# New Beetle CD Changer Location question



## Zapper (Apr 12, 2003)

I recently purchased a 2005 New Beetle GLS Convertible. I have the CD changer from my 2001 Jetta but cannot find the wiring harness in the Beetle to install. I checked the trunk on left side behind trim panel and also in the center console just in case it was wired for the changer in console. I cannot find the harness anywhere. Does anyone know if I am just looking in the wrong spot or was the cable an option. Thanks in advance for your help.


----------



## Zapper (Apr 12, 2003)

Anybody?????


----------



## abeR (Sep 13, 2002)

im pretty sure they were in dash changers.


----------



## blksabbath (Jun 28, 2001)

If it was the trunk, it'd be drivers side where the rear seat fold down.
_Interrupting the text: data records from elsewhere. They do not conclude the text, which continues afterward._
/-! ### State.triggerEntry -/

@[simp] theorem State.triggerEntry_params (s : State) : s.triggerEntry.params = s.params := rfl
@[simp] theorem State.triggerEntry_activeCommand (s : State) : s.triggerEntry.activeCommand = s.activeCommand := rfl
@[simp] theorem State.triggerEntry_byteIndex (s : State) : s.triggerEntry.byteIndex = s.byteIndex := rfl
@[simp] theorem State.triggerEntry_busDir (s : State) : s.triggerEntry.busDir = s.busDir := rfl
@[simp] theorem State.triggerEntry_periodLo (s : State) : s.triggerEntry.periodLo = s.periodLo := rfl
@[simp] theorem State.triggerEntry_commitArm (s : State) : s.triggerEntry.commitArm = s.commitArm := rfl
@[simp] theorem State.triggerEntry_tickSnap (s : State) : s.triggerEntry.tickSnap = s.tickSnap := rfl
@[simp] theorem State.triggerEntry_rdEmpty (s : State) : s.triggerEntry.rdEmpty = s.rdEmpty := rfl
@[simp] theorem State.triggerEntry_mode (s : State) : s.triggerEntry.mode = .trigger := rfl
@[simp] theorem State.triggerEntry_ctrlRun (s : State) : s.triggerEntry.ctrlRun = s.ctrlRun := rfl
@[simp] theorem State.triggerEntry_ctrlMode (s : State) : s.triggerEntry.ctrlMode = s.ctrlMode := rfl
@[simp] theorem State.triggerEntry_targetPeriod (s : State) : s.triggerEntry.targetPeriod = s.targetPeriod := rfl
@[simp] theorem State.triggerEntry_currentCountdown (s : State) : s.triggerEntry.currentCountdown = s.currentCountdown := rfl
@[simp] theorem State.triggerEntry_cumulativeTicks (s : State) : s.triggerEntry.cumulativeTicks = s.cumulativeTicks := rfl
@[simp] theorem State.triggerEntry_auxOut (s : State) : s.triggerEntry.auxOut = s.auxOut := rfl
@[simp] theorem State.triggerEntry_oscTrimOut (s : State) : s.triggerEntry.oscTrimOut = s.oscTrimOut := rfl
@[simp] theorem State.triggerEntry_seqPhase (s : State) : s.triggerEntry.seqPhase = s.seqPhase := rfl
@[simp] theorem State.triggerEntry_resA (s : State) : s.triggerEntry.resA = s.resA := rfl
@[simp] theorem State.triggerEntry_discardInFlight (s : State) : s.triggerEntry.discardInFlight = s.discardInFlight := rfl
@[simp] theorem State.triggerEntry_pendingStart (s : State) : s.triggerEntry.pendingStart = s.pendingStart := rfl
@[simp] theorem State.triggerEntry_buf (s : State) : s.triggerEntry.buf = s.buf := rfl
@[simp] theorem State.triggerEntry_head (s : State) : s.triggerEntry.head = s.head := rfl
@[simp] theorem State.triggerEntry_tail (s : State) : s.triggerEntry.tail = s.tail := rfl
@[simp] theorem State.triggerEntry_overrunCount (s : State) : s.triggerEntry.overrunCount = s.overrunCount := rfl
@[simp] theorem State.triggerEntry_activeAddress (s : State) : s.triggerEntry.activeAddress = s.activeAddress := rfl
@[simp] theorem State.triggerEntry_stagedAddress (s : State) : s.triggerEntry.stagedAddress = s.stagedAddress := rfl
@[simp] theorem State.triggerEntry_trim (s : State) : s.triggerEntry.trim = s.trim := rfl
@[simp] theorem State.triggerEntry_commitRequested (s : State) : s.triggerEntry.commitRequested = s.commitRequested := rfl
@[simp] theorem State.triggerEntry_inbox (s : State) : s.triggerEntry.inbox = s.inbox := rfl
@[simp] theorem State.triggerEntry_trace (s : State) : s.triggerEntry.trace = s.trace := rfl

/-! ### State.timerEntry -/

@[simp] theorem State.timerEntry_params (s : State) : s.timerEntry.params = s.params := rfl
@[simp] theorem State.timerEntry_activeCommand (s : State) : s.timerEntry.activeCommand = s.activeCommand := rfl
@[simp] theorem State.timerEntry_byteIndex (s : State) : s.timerEntry.byteIndex = s.byteIndex := rfl
@[simp] theorem State.timerEntry_busDir (s : State) : s.timerEntry.busDir = s.busDir := rfl
@[simp] theorem State.timerEntry_periodLo (s : State) : s.timerEntry.periodLo = s.periodLo := rfl
@[simp] theorem State.timerEntry_commitArm (s : State) : s.timerEntry.commitArm = s.commitArm := rfl
@[simp] theorem State.timerEntry_tickSnap (s : State) : s.timerEntry.tickSnap = s.tickSnap := rfl
@[simp] theorem State.timerEntry_rdEmpty (s : State) : s.timerEntry.rdEmpty = s.rdEmpty := rfl
@[simp] theorem State.timerEntry_mode (s : State) : s.timerEntry.mode = .timer := rfl
@[simp] theorem State.timerEntry_ctrlRun (s : State) : s.timerEntry.ctrlRun = s.ctrlRun := rfl
@[simp] theorem State.timerEntry_ctrlMode (s : State) : s.timerEntry.ctrlMode = s.ctrlMode := rfl
@[simp] theorem State.timerEntry_targetPeriod (s : State) : s.timerEntry.targetPeriod = s.targetPeriod := rfl
@[simp] theorem State.timerEntry_currentCountdown (s : State) : s.timerEntry.currentCountdown = s.targetPeriod := rfl
@[simp] theorem State.timerEntry_cumulativeTicks (s : State) : s.timerEntry.cumulativeTicks = 0 := rfl
@[simp] theorem State.timerEntry_auxOut (s : State) : s.timerEntry.auxOut = s.auxOut := rfl
@[simp] theorem State.timerEntry_oscTrimOut (s : State) : s.timerEntry.oscTrimOut = s.trim := rfl
@[simp] theorem State.timerEntry_seqPhase (s : State) : s.timerEntry.seqPhase = s.seqPhase := rfl
@[simp] theorem State.timerEntry_resA (s : State) : s.timerEntry.resA = s.resA := rfl
@[simp] theorem State.timerEntry_discardInFlight (s : State) : s.timerEntry.discardInFlight = s.discardInFlight := rfl
@[simp] theorem State.timerEntry_pendingStart (s : State) : s.timerEntry.pendingStart = s.pendingStart := rfl
@[simp] theorem State.timerEntry_buf (s : State) : s.timerEntry.buf = s.buf := rfl
@[simp] theorem State.timerEntry_head (s : State) : s.timerEntry.head = s.head := rfl
@[simp] theorem State.timerEntry_tail (s : State) : s.timerEntry.tail = s.tail := rfl
@[simp] theorem State.timerEntry_overrunCount (s : State) : s.timerEntry.overrunCount = s.overrunCount := rfl
@[simp] theorem State.timerEntry_activeAddress (s : State) : s.timerEntry.activeAddress = s.activeAddress := rfl
@[simp] theorem State.timerEntry_stagedAddress (s : State) : s.timerEntry.stagedAddress = s.stagedAddress := rfl
@[simp] theorem State.timerEntry_trim (s : State) : s.timerEntry.trim = s.trim := rfl
@[simp] theorem State.timerEntry_commitRequested (s : State) : s.timerEntry.commitRequested = s.commitRequested := rfl
@[simp] theorem State.timerEntry_inbox (s : State) : s.timerEntry.inbox = s.inbox := rfl
@[simp] theorem State.timerEntry_trace (s : State) : s.timerEntry.trace = s.trace := rfl

/-! ### State.autoclearRun -/

@[simp] theorem State.autoclearRun_params (s : State) : s.autoclearRun.params = s.params := rfl
@[simp] theorem State.autoclearRun_activeCommand (s : State) : s.autoclearRun.activeCommand = s.activeCommand := rfl
@[simp] theorem State.autoclearRun_byteIndex (s : State) : s.autoclearRun.byteIndex = s.byteIndex := rfl
@[simp] theorem State.autoclearRun_busDir (s : State) : s.autoclearRun.busDir = s.busDir := rfl
@[simp] theorem State.autoclearRun_periodLo (s : State) : s.autoclearRun.periodLo = s.periodLo := rfl
@[simp] theorem State.autoclearRun_commitArm (s : State) : s.autoclearRun.commitArm = s.commitArm := rfl
@[simp] theorem State.autoclearRun_tickSnap (s : State) : s.autoclearRun.tickSnap = s.tickSnap := rfl
@[simp] theorem State.autoclearRun_rdEmpty (s : State) : s.autoclearRun.rdEmpty = s.rdEmpty := rfl
@[simp] theorem State.autoclearRun_mode (s : State) : s.autoclearRun.mode = s.mode := rfl
@[simp] theorem State.autoclearRun_ctrlRun (s : State) : s.autoclearRun.ctrlRun = (s.ctrlRun && !(s.params.singleAutoclear && s.mode == .single)) := rfl
@[simp] theorem State.autoclearRun_ctrlMode (s : State) : s.autoclearRun.ctrlMode = s.ctrlMode := rfl
@[simp] theorem State.autoclearRun_targetPeriod (s : State) : s.autoclearRun.targetPeriod = s.targetPeriod := rfl
@[simp] theorem State.autoclearRun_currentCountdown (s : State) : s.autoclearRun.currentCountdown = s.currentCountdown := rfl
@[simp] theorem State.autoclearRun_cumulativeTicks (s : State) : s.autoclearRun.cumulativeTicks = s.cumulativeTicks := rfl
@[simp] theorem State.autoclearRun_auxOut (s : State) : s.autoclearRun.auxOut = s.auxOut := rfl
@[simp] theorem State.autoclearRun_oscTrimOut (s : State) : s.autoclearRun.oscTrimOut = s.oscTrimOut := rfl
@[simp] theorem State.autoclearRun_seqPhase (s : State) : s.autoclearRun.seqPhase = s.seqPhase := rfl
@[simp] theorem State.autoclearRun_resA (s : State) : s.autoclearRun.resA = s.resA := rfl
@[simp] theorem State.autoclearRun_discardInFlight (s : State) : s.autoclearRun.discardInFlight = s.discardInFlight := rfl
@[simp] theorem State.autoclearRun_pendingStart (s : State) : s.autoclearRun.pendingStart = s.pendingStart := rfl
@[simp] theorem State.autoclearRun_buf (s : State) : s.autoclearRun.buf = s.buf := rfl
@[simp] theorem State.autoclearRun_head (s : State) : s.autoclearRun.head = s.head := rfl
@[simp] theorem State.autoclearRun_tail (s : State) : s.autoclearRun.tail = s.tail := rfl
@[simp] theorem State.autoclearRun_overrunCount (s : State) : s.autoclearRun.overrunCount = s.overrunCount := rfl
@[simp] theorem State.autoclearRun_activeAddress (s : State) : s.autoclearRun.activeAddress = s.activeAddress := rfl
@[simp] theorem State.autoclearRun_stagedAddress (s : State) : s.autoclearRun.stagedAddress = s.stagedAddress := rfl
@[simp] theorem State.autoclearRun_trim (s : State) : s.autoclearRun.trim = s.trim := rfl
@[simp] theorem State.autoclearRun_commitRequested (s : State) : s.autoclearRun.commitRequested = s.commitRequested := rfl
@[simp] theorem State.autoclearRun_inbox (s : State) : s.autoclearRun.inbox = s.inbox := rfl
@[simp] theorem State.autoclearRun_trace (s : State) : s.autoclearRun.trace = s.trace := rfl

end Sys2Proof.Machine
end

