-- ==== Sys2Proof/Tests/Slice0.lean ====
section
/-! SUPPORT. The model's own tests. Expected values come from spec/95_test_vectors.md (cited by section) or from the rule
named. The witnesses at the end meet the hypotheses of the statements in Certificates/Slice0/Obligations.lean. -/

namespace Sys2Proof.Tests

open Sys2Proof Sys2Proof.Machine

/-- The outcome is a next state with property p. -/
def nextIs (o : Result) (p : State → Bool) : Bool :=
  match o with
  | .next t => p t
  | .fault _ => false
  | .refused _ => false

/-- The outcome is this refusal. -/
def refusedAs (o : Result) (r : Refusal) : Bool :=
  match o with
  | .next _ => false
  | .fault _ => false
  | .refused q => decide (q = r)

/-- The outcome is a next state whose newest output is this byte on the bus. -/
def serves (o : Result) (b : Byte) : Bool :=
  nextIs o fun t => decide (t.trace.getLast? = some (.busData b))

/-- Parameters for the tests: P_N = 4 (program P4 of spec/95_test_vectors.md), period 100 after reset. -/
def testParams : Params := ⟨4, 0x41, 0x32, 0x01, 0x02, 100, false⟩

/-- The state after reset with the boot record of spec/95_test_vectors.md, {0x48, 0x3F}. -/
def base : State := State.resetWith testParams ⟨0x48, 0x3F⟩

/-- A write transaction of command c at data position i, with these events next. -/
def writing (c i : Byte) (es : List Event) : State :=
  { base with busDir := .write, activeCommand := c, byteIndex := i, inbox := es }

/-- A read transaction of command c after i bytes, with these events next. -/
def reading (c i : Byte) (es : List Event) : State :=
  { base with busDir := .read, activeCommand := c, byteIndex := i, inbox := es }

/-- Two samples in the buffer, {500, 300, 2, 1} and {1, 2, 3, 1}, in Trigger mode (section 2.1). -/
def twoSamples (s : State) : State :=
  { s with mode := .trigger, ctrlRun := true, ctrlMode := 0b10,
           buf := [(0, ⟨500, 300, 2, true⟩), (1, ⟨1, 2, 3, true⟩)], head := 2 }

/-! ### Well-formedness: an ill-formed term for each check -/

theorem test_ill_formed_writes_refused :
    [Instr.cxw10to11 9 0, .cxw10to11 12 0, .cxw12to15 11 0, .cxw12to15 16 0, .cxw16to31 15 0, .cxw16to31 32 0,
     .cxw32to63 31 0, .cxw32to63 64 0, .cxw64to127 63 0, .cxw64to127 128 0, .cxw128to255 127 0].all
      (fun i => !i.wellFormed) = true := by decide

theorem test_ill_formed_reads_refused :
    [Instr.cxr10to11 9, .cxr10to11 12, .cxr12to15 11, .cxr12to15 16, .cxr16to31 15, .cxr16to31 32,
     .cxr32to63 31, .cxr32to63 64, .cxr64to127 63, .cxr64to127 128, .cxr128to255 127].all
      (fun i => !i.wellFormed) = true := by decide

theorem test_range_bounds_well_formed :
    [Instr.cxw10to11 10 0, .cxw10to11 11 0, .cxw12to15 12 0, .cxw12to15 15 0, .cxw16to31 16 0, .cxw16to31 31 0,
     .cxw32to63 32 0, .cxw32to63 63 0, .cxw64to127 64 0, .cxw64to127 127 0, .cxw128to255 128 0, .cxw128to255 255 0,
     .cxr10to11 10, .cxr12to15 15, .cxr16to31 31, .cxr32to63 32, .cxr64to127 64, .cxr128to255 255].all
      (fun i => i.wellFormed) = true := by decide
If you see the bracket holes on the sheet metal, the cord should be there somewhere. Like previous poster said, I'm not sure when they went to the indash or arm rest. May have been 2003?


----------



## VetCHeang (Aug 13, 2007)

from 2003, armrest cd changer. The connector is there, tucked in a harness holder. If you pop out the 12volt outlet from the armrest you will see the harness. 

Someday I saw extensions to run the connector to the trunk...


----------